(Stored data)
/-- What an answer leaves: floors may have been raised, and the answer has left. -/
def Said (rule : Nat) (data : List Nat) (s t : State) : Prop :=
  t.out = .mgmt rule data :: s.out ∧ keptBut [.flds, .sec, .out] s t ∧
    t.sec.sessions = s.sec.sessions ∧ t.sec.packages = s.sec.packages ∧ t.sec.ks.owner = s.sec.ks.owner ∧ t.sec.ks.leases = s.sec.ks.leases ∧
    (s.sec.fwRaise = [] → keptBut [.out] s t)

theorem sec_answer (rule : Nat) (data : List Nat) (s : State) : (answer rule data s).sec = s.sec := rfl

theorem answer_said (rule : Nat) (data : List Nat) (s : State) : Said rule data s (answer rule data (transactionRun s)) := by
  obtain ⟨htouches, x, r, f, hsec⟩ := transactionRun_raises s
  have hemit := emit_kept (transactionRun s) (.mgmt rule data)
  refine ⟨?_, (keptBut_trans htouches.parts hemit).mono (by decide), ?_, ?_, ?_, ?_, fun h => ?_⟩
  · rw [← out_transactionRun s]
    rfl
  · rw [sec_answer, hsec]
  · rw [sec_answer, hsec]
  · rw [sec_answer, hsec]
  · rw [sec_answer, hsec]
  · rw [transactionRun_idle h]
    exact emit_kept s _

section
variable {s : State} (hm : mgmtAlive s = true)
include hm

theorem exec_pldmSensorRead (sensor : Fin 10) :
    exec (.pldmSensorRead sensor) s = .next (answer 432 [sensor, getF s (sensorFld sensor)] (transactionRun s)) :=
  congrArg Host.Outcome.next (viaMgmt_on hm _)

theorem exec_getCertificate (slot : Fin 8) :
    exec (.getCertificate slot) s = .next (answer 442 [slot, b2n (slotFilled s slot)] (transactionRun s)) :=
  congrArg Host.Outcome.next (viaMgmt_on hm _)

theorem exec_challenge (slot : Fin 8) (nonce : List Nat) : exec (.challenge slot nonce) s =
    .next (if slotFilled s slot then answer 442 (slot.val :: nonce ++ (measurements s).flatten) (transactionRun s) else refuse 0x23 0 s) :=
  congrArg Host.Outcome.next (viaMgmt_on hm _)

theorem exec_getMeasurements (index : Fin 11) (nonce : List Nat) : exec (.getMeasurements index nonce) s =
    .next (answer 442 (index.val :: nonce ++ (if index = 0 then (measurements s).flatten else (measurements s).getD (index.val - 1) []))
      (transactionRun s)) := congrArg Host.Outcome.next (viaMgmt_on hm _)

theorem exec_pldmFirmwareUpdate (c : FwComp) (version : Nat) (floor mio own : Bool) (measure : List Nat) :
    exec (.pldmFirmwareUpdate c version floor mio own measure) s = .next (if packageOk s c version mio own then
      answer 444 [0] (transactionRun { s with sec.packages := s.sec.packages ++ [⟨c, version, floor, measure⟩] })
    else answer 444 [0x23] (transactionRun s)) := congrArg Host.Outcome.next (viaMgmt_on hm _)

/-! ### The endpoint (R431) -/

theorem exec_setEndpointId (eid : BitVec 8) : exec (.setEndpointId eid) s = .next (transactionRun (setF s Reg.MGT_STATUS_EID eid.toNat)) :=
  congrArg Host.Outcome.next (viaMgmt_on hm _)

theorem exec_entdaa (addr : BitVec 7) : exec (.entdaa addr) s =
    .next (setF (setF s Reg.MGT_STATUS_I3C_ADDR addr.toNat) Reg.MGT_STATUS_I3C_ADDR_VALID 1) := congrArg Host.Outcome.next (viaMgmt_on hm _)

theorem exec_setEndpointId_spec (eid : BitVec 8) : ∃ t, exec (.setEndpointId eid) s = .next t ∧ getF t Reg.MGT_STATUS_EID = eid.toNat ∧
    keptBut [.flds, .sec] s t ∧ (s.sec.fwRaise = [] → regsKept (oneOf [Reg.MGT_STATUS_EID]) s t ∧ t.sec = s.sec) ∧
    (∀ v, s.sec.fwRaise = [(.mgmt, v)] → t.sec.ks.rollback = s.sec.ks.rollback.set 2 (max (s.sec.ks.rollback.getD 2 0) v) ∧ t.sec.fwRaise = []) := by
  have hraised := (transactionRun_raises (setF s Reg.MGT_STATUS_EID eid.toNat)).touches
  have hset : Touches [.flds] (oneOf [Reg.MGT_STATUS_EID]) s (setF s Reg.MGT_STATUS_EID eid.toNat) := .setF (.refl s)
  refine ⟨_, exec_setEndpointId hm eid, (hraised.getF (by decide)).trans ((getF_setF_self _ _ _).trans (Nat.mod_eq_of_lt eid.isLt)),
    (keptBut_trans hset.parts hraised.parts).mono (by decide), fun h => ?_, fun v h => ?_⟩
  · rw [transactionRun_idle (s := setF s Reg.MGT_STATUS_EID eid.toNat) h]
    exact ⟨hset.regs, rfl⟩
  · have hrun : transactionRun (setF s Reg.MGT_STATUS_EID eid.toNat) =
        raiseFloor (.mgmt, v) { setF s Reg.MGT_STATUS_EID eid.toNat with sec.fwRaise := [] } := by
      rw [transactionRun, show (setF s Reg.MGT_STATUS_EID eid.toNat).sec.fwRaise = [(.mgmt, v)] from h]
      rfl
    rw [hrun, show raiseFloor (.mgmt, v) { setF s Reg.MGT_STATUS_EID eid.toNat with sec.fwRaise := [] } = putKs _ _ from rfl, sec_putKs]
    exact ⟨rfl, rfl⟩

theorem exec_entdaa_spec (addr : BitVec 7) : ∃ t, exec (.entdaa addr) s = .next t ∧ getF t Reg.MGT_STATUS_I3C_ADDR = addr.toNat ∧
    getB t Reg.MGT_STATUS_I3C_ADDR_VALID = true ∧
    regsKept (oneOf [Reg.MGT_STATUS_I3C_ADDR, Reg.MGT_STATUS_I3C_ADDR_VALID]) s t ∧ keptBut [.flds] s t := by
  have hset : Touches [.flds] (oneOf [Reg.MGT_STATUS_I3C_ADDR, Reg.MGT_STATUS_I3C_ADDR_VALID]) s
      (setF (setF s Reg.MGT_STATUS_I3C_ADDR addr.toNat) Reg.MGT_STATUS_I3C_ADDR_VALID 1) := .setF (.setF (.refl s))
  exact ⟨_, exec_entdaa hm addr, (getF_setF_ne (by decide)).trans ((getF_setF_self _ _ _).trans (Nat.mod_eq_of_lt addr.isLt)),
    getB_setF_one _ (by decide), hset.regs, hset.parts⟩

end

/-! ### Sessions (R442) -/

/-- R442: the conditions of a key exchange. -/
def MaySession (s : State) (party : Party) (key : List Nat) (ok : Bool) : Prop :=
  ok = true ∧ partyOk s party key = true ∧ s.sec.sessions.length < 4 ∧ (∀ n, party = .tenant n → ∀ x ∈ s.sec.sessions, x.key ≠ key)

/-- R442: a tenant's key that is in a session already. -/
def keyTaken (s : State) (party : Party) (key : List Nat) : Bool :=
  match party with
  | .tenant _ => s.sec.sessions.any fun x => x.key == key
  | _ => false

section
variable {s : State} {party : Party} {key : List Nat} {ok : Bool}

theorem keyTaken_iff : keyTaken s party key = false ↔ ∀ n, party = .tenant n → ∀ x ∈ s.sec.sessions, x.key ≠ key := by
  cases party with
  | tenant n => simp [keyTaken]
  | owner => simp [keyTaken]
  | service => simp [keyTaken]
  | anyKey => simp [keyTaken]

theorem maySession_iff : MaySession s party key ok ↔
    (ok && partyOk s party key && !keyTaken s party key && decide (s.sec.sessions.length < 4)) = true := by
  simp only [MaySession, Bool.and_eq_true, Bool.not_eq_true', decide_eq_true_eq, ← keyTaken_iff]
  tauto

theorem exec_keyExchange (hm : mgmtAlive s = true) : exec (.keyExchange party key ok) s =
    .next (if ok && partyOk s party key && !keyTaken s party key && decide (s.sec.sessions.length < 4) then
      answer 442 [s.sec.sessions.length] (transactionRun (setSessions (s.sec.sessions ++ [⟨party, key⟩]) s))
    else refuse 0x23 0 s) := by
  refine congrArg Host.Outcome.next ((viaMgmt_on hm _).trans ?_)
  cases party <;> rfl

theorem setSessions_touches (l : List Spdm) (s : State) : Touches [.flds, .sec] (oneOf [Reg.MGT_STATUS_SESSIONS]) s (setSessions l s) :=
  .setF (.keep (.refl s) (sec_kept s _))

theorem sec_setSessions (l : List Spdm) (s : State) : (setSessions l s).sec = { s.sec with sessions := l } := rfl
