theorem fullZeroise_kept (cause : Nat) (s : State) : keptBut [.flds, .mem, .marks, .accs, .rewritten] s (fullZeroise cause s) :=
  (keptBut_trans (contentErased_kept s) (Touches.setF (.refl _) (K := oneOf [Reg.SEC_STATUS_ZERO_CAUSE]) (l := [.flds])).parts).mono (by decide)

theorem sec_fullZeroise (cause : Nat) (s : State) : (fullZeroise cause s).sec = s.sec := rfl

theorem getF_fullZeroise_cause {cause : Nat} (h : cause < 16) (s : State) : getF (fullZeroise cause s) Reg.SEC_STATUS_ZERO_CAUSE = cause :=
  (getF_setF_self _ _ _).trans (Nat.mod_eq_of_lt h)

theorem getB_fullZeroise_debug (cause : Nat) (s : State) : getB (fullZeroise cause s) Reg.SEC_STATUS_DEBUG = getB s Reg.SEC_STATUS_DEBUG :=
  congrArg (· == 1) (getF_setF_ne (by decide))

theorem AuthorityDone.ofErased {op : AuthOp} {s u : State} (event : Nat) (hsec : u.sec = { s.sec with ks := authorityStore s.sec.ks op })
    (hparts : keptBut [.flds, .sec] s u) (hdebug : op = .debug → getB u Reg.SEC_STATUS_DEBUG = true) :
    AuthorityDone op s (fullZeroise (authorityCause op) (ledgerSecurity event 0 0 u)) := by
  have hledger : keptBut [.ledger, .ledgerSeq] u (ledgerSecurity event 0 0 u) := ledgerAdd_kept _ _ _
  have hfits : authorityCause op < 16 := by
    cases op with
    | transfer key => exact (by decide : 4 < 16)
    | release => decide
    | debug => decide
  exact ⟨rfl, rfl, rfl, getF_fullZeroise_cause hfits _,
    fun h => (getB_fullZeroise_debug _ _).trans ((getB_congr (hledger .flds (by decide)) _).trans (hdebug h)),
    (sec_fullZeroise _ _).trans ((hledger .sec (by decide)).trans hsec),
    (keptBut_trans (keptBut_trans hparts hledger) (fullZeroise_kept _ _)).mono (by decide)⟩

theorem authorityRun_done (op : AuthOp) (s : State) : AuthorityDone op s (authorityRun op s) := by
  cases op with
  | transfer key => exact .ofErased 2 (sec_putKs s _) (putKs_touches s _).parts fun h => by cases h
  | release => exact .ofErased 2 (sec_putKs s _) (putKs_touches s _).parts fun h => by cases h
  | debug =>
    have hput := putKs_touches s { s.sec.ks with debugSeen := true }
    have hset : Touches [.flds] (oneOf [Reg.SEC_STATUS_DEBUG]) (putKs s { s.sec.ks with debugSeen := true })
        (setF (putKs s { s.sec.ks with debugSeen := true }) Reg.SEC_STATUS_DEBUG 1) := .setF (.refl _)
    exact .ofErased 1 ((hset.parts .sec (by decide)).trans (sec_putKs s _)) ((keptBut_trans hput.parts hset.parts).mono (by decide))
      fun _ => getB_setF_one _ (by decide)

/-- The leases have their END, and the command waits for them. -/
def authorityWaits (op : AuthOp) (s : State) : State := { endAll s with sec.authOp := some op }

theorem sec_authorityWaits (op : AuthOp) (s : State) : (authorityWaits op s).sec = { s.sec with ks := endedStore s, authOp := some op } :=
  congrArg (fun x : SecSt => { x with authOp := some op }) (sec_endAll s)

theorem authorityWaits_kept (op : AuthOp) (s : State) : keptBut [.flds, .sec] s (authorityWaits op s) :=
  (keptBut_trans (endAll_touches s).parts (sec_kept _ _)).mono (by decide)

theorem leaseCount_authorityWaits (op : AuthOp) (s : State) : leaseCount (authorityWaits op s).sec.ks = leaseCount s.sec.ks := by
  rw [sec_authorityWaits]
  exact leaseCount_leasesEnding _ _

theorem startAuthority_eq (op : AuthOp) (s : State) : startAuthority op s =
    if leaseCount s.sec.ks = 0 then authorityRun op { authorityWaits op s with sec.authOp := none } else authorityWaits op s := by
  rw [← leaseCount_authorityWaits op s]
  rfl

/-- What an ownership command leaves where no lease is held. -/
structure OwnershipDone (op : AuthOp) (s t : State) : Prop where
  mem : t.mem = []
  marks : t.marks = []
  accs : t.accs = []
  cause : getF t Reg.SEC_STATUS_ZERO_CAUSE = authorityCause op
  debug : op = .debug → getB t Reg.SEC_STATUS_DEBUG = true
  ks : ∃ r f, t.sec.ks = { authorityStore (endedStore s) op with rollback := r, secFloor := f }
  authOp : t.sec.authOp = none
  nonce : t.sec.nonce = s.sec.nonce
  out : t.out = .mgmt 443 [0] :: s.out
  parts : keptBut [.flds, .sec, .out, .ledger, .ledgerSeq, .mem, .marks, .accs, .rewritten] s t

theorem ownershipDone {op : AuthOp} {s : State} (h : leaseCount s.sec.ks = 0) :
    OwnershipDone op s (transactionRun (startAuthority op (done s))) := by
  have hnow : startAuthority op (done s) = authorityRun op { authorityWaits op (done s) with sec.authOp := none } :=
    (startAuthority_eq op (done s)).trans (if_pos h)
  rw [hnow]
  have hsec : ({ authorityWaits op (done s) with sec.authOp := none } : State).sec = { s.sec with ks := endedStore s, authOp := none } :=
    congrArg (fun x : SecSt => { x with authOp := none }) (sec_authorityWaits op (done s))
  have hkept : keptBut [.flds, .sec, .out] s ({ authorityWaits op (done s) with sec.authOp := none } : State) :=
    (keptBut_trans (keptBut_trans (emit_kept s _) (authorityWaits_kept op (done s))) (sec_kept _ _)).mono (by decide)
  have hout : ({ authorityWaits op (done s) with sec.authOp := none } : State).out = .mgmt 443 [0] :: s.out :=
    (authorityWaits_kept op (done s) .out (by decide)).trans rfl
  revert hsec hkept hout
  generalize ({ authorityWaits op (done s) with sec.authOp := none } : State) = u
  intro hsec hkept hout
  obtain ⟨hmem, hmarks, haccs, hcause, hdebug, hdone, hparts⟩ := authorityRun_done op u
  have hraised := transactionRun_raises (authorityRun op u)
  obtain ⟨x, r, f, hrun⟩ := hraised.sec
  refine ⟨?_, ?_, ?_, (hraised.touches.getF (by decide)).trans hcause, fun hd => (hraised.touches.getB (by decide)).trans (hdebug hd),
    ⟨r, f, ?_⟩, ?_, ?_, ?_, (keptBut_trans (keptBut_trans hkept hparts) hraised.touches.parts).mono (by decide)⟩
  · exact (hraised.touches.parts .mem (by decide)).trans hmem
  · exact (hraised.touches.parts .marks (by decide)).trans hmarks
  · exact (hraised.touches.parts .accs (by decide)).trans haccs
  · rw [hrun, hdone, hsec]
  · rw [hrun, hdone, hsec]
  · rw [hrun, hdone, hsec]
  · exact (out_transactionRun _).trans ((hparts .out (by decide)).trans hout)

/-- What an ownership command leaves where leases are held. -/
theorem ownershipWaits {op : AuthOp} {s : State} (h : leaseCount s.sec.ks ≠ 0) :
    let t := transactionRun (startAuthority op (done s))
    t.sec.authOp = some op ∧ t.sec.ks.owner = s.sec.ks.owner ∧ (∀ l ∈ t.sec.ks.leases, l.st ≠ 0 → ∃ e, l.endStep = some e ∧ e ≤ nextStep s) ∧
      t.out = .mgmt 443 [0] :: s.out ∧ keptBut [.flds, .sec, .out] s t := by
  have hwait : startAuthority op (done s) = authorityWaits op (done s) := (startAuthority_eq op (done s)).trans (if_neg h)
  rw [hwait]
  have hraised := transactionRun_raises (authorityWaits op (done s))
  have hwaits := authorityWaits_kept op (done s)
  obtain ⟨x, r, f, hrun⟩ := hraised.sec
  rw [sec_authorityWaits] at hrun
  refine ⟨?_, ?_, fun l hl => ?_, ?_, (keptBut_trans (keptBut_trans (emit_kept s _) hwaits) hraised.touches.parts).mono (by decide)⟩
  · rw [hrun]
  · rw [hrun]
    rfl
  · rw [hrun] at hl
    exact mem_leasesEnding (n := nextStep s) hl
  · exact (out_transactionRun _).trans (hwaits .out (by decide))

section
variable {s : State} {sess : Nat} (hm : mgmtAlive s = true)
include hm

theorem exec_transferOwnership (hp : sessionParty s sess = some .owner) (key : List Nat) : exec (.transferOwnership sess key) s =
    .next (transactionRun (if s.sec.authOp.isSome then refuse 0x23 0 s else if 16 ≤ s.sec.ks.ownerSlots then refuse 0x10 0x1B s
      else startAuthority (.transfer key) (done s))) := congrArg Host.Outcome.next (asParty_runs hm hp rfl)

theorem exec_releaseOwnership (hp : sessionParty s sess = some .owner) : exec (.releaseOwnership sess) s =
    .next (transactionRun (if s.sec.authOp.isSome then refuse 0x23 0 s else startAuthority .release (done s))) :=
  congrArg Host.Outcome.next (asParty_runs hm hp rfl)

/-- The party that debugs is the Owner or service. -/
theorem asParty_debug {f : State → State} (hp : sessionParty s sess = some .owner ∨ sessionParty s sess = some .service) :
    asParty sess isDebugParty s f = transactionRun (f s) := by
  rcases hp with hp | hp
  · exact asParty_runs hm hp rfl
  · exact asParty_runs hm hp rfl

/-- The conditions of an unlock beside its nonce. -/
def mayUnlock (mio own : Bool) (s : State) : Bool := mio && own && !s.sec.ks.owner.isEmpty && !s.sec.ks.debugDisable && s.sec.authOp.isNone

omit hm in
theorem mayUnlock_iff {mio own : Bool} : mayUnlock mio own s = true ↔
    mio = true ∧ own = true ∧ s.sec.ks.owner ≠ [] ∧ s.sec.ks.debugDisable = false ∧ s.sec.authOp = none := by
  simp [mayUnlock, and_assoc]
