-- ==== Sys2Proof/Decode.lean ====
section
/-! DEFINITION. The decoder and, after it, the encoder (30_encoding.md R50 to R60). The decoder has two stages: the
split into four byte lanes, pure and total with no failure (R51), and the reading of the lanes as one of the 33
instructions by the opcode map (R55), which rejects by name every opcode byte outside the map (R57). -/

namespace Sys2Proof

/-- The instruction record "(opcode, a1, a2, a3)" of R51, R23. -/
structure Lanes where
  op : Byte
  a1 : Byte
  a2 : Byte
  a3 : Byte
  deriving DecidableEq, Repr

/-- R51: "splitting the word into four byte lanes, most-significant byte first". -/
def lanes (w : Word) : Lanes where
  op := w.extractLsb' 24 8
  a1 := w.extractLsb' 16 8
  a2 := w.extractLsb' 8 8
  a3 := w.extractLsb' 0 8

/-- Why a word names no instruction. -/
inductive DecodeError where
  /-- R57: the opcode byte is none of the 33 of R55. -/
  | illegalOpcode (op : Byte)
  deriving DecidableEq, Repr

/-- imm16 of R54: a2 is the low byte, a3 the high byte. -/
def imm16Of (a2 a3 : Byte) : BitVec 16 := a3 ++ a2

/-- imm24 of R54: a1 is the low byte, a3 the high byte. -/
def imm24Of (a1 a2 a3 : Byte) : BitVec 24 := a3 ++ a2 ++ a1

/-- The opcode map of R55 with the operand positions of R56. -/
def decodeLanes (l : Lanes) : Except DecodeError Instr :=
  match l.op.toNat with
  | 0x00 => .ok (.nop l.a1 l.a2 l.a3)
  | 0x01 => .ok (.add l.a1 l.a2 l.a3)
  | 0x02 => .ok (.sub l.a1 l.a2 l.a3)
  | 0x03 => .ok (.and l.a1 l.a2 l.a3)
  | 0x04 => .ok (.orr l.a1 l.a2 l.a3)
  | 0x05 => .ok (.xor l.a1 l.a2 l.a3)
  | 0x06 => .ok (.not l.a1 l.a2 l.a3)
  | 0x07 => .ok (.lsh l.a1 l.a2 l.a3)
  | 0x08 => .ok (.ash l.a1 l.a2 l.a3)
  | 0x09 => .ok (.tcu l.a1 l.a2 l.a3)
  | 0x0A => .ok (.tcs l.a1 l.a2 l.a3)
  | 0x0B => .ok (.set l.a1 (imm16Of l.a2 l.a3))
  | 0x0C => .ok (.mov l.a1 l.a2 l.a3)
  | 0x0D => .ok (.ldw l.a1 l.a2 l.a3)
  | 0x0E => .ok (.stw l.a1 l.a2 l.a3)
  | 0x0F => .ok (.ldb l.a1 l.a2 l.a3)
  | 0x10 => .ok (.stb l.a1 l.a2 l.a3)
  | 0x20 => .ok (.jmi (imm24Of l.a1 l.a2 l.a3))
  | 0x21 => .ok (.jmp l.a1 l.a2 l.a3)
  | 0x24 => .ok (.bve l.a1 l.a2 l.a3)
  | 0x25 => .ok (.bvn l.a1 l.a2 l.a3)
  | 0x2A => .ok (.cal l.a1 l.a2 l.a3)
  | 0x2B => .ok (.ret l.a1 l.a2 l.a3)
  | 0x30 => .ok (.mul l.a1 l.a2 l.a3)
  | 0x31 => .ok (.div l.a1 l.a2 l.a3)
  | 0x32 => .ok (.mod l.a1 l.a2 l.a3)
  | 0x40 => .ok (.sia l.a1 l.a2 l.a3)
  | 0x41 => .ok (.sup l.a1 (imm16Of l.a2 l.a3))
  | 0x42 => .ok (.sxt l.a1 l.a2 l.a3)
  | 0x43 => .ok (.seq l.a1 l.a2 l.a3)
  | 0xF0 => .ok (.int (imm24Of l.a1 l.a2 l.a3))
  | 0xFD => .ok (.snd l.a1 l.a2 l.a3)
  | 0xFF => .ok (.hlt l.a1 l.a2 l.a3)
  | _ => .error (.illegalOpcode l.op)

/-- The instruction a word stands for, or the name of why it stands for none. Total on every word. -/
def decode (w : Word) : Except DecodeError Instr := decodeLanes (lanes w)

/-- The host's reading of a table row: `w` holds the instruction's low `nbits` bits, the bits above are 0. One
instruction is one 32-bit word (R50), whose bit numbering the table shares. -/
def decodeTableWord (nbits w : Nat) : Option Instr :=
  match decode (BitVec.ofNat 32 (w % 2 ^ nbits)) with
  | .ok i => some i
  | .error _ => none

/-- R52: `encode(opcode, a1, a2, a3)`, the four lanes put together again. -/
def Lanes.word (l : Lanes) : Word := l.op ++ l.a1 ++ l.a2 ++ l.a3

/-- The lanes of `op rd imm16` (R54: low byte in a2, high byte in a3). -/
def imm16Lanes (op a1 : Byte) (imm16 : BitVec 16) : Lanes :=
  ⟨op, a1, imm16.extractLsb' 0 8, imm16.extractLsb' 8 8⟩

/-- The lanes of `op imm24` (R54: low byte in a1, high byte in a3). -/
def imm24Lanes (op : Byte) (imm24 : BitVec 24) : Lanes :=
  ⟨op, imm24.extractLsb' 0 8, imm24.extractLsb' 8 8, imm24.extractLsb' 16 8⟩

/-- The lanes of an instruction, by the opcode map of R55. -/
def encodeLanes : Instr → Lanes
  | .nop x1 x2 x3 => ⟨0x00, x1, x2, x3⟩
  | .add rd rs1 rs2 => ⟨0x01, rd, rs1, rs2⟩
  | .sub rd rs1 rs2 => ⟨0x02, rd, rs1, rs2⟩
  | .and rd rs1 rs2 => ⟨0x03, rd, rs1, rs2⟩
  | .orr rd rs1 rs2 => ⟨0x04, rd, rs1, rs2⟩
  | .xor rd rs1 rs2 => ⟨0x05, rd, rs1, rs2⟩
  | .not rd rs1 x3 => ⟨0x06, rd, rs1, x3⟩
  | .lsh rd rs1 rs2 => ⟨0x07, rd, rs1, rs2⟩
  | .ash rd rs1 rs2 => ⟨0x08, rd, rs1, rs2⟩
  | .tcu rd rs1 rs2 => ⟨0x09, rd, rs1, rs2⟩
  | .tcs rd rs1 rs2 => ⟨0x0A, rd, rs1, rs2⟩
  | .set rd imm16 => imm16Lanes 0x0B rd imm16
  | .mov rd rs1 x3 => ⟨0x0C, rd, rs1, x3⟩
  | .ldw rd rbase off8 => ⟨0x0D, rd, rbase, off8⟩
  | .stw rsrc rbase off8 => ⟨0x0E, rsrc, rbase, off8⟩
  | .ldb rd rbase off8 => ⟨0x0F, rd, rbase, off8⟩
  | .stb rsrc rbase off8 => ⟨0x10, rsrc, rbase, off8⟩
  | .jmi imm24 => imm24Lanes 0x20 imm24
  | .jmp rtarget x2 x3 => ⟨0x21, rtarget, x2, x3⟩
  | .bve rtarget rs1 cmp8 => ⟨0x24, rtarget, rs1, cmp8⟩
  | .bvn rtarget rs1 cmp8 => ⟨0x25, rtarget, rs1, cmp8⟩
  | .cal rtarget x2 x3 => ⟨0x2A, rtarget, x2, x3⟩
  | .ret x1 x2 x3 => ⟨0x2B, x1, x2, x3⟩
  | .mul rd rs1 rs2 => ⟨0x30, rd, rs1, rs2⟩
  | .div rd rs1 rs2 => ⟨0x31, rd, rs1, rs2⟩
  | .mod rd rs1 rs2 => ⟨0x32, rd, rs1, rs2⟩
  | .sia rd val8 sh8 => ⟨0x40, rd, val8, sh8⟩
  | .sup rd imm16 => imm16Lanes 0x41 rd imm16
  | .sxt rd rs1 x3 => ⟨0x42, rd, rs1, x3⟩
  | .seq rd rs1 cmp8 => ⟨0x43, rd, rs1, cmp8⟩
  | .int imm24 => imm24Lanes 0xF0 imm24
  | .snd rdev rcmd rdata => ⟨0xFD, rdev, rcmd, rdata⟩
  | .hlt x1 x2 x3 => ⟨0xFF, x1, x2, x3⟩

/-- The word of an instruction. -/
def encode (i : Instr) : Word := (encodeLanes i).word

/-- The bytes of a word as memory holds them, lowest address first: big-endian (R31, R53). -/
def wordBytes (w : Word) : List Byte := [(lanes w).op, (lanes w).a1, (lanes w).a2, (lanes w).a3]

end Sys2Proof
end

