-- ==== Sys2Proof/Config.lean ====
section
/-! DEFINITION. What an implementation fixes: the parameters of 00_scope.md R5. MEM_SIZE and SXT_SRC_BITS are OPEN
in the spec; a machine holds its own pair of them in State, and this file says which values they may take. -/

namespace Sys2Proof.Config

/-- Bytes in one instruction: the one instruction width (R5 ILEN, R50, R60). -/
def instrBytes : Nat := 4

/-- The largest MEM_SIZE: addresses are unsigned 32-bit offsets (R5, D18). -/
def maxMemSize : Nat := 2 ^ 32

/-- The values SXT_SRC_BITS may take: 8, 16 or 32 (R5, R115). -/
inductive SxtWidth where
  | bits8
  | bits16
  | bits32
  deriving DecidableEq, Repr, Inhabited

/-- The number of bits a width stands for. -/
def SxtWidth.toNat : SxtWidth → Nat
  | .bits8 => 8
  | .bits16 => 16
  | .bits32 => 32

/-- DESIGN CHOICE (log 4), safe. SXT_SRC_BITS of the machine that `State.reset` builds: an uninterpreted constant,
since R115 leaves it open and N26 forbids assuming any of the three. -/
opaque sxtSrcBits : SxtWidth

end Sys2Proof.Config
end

* WHAT YOU WILL DO: Would you please repeat exactly the lines above, starting at the line with "mem : t.mem = []" and stopping at the line with "refine ⟨?_, ?_, ?_, (hraised.touches.getF", both included?

* TASK ANSWER:
  mem : t.mem = []
  marks : t.marks = []
  accs : t.accs = []
  cause : getF t Reg.SEC_STATUS_ZERO_CAUSE = authorityCause op
  debug : op = .debug → getB t Reg.SEC_STATUS_DEBUG = true
  ks : ∃ r f, t.sec.ks = { authorityStore (endedStore s) op with rollback := r, secFloor := f }
  authOp : t.sec.authOp = none
  nonce : t.sec.nonce = s.sec.nonce
  out : t.out = .mgmt 443 [0] :: s.out
  parts : keptBut [.flds, .sec, .out, .ledger, .ledgerSeq, .mem, .marks, .accs, .rewritten] s t

theorem ownershipDone {op : AuthOp} {s : State} (h : leaseCount s.sec.ks = 0) :
    OwnershipDone op s (transactionRun (startAuthority op (done s))) := by
  have hnow : startAuthority op (done s) = authorityRun op { authorityWaits op (done s) with sec.authOp := none } :=
    (startAuthority_eq op (done s)).trans (if_pos h)
  rw [hnow]
  have hsec : ({ authorityWaits op (done s) with sec.authOp := none } : State).sec = { s.sec with ks := endedStore s, authOp := none } :=
    congrArg (fun x : SecSt => { x with authOp := none }) (sec_authorityWaits op (done s))
  have hkept : keptBut [.flds, .sec, .out] s ({ authorityWaits op (done s) with sec.authOp := none } : State) :=
    (keptBut_trans (keptBut_trans (emit_kept s _) (authorityWaits_kept op (done s))) (sec_kept _ _)).mono (by decide)
  have hout : ({ authorityWaits op (done s) with sec.authOp := none } : State).out = .mgmt 443 [0] :: s.out :=
    (authorityWaits_kept op (done s) .out (by decide)).trans rfl
  revert hsec hkept hout
  generalize ({ authorityWaits op (done s) with sec.authOp := none } : State) = u
  intro hsec hkept hout
  obtain ⟨hmem, hmarks, haccs, hcause, hdebug, hdone, hparts⟩ := authorityRun_done op u
  have hraised := transactionRun_raises (authorityRun op u)
  obtain ⟨x, r, f, hrun⟩ := hraised.sec
  refine ⟨?_, ?_, ?_, (hraised.touches.getF (by decide)).trans hcause, fun hd => (hraised.touches.getB (by decide)).trans (hdebug hd),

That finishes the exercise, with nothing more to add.